## Task statement
Everything from the first line below through the line with "next (.poison lc" is to be transcribed exactly, and nothing past it.

########

/-- On a ready core: CLASS writes the tag byte of ga as data, POISON a poison word of code 0x07, MKDATA the value of ga
as data, MKSYS the value of ga with system class and the payload at the levels that may use it; CLASS, MKDATA and
MKSYS of poison give poison. MKSYS raises privilege at PL0 and below PL3 for payloads from 0x02, and is illegal with
payload 0. LDCOL of a word the tile holds writes its colour; STCOL puts one colour entry for the word, or the 16
words of the line with L = 1, into the store buffer; on CXL memory it completes without effect but the count.
Cites R139, R140, R141, R142, R143. -/
def Obligations.TagInstructions : Prop :=
  ∀ (s : State) (lc line : Nat) (rd ra rb : BitVec 5) (imm : BitVec 12) (pa : Nat) (ws : List Word) (half : Bool), s.ready lc line →
    let c := s.core lc
    let a := c.getG ra
    let b := c.getG rb
    let un : ROp := ⟨rd, ra, 0, 0⟩
    let next := fun (i : Instr) (c' : Core) => exec i s = .next (s.after lc line c')
    let raises := fun (i : Instr) (e : Exc) => exec i s = .next (s.takeExc lc e c.pc)
    let orPoison := fun (w : Word) => if a.isPoison then Word.poison a.aux else w
    next (.class lc un) (c.finish rd (orPoison (Word.data (a.tag.setWidth 64)))) ∧
    next (.poison lc ⟨rd, 0, 0, 0⟩) (c.finish rd (Word.poison 7)) ∧
    next (.mkdata lc un) (c.finish rd (orPoison (Word.data a.val))) ∧
    (let p := imm.toNat
     let i := Instr.mksys lc ⟨rd, ra, imm⟩
     (p = 0 ∨ 64 ≤ p → raises i Exc.illegal) ∧
     (0 < p → p < 64 → c.pl = 0 ∨ (2 ≤ p ∧ c.pl < 3) → raises i Exc.privilege) ∧
     (0 < p → p < 64 → ¬ (c.pl = 0 ∨ (2 ≤ p ∧ c.pl < 3)) → next i (c.finish rd (orPoison (Word.system a.val (BitVec.ofNat 6 p)))))) ∧
    (a.isPoison = false →
      let va := formAddr a.val (imm.signExtend 64)
      s.plain lc false va 1 pa ws →
        ∃ t, exec (.ldcol lc ⟨rd, ra, imm⟩) s = .next t ∧
          s.coreStep t lc (c.finish rd (Word.data (((s.coreView lc (pa / 128) ws).getD (pa % 128 / 8) Word.zero).colour.setWidth 64)))) ∧
    (a.isPoison = true → raises (.ldcol lc ⟨rd, ra, imm⟩) (Exc.poison a.aux.toNat) ∧ raises (.stcol lc ⟨0, ra, rb, 0⟩) (Exc.poison a.aux.toNat)) ∧
    (a.isPoison = false → (c.pl = 0 → a.cls = .pointer) → s.plain lc true (formAddr a.val 0) 1 pa ws → c.sb.length ≤ 127 →
      let i := Instr.stcol lc ⟨0, ra, rb, if half then 0 else 1⟩
      let n := if half then 8 else 128
      let e : SbEntry :=
        { pa := pa / n * n, size := n, upper := none, split := false, kind := if b.isPoison then .colourPoison else .colour,
          word := if b.isPoison then b else Word.data (BitVec.ofNat 64 (b.val.toNat % 64)), tags := [], weak := false, walled := c.walled,
          pl3 := decide (c.pl = 3) }
      (s.isCxl (pa / 128) = false → ∃ t, exec i s = .next t ∧ s.coreStep t lc { c.advance with sb := c.sb ++ [e] }) ∧
      (s.isCxl (pa / 128) = true → ∃ t, exec i s = .next t ∧ ({ s with regs := t.regs } : State).coreStep t lc c.advance)) ∧
    (a.isPoison = false → c.pl = 0 → a.cls ≠ .pointer → s.plain lc true (formAddr a.val 0) 1 pa ws →
      raises (.stcol lc ⟨0, ra, rb, 0⟩) (Exc.tagFault true 2 (formAddr a.val 0)))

########

## Answer below
/-- On a ready core: CLASS writes the tag byte of ga as data, POISON a poison word of code 0x07, MKDATA the value of ga
as data, MKSYS the value of ga with system class and the payload at the levels that may use it; CLASS, MKDATA and
MKSYS of poison give poison. MKSYS raises privilege at PL0 and below PL3 for payloads from 0x02, and is illegal with
payload 0. LDCOL of a word the tile holds writes its colour; STCOL puts one colour entry for the word, or the 16
words of the line with L = 1, into the store buffer; on CXL memory it completes without effect but the count.
Cites R139, R140, R141, R142, R143. -/
def Obligations.TagInstructions : Prop :=
  ∀ (s : State) (lc line : Nat) (rd ra rb : BitVec 5) (imm : BitVec 12) (pa : Nat) (ws : List Word) (half : Bool), s.ready lc line →
    let c := s.core lc
    let a := c.getG ra
    let b := c.getG rb
    let un : ROp := ⟨rd, ra, 0, 0⟩
    let next := fun (i : Instr) (c' : Core) => exec i s = .next (s.after lc line c')
    let raises := fun (i : Instr) (e : Exc) => exec i s = .next (s.takeExc lc e c.pc)
    let orPoison := fun (w : Word) => if a.isPoison then Word.poison a.aux else w
    next (.class lc un) (c.finish rd (orPoison (Word.data (a.tag.setWidth 64)))) ∧
    next (.poison lc ⟨rd, 0, 0, 0⟩) (c.finish rd (Word.poison 7)) ∧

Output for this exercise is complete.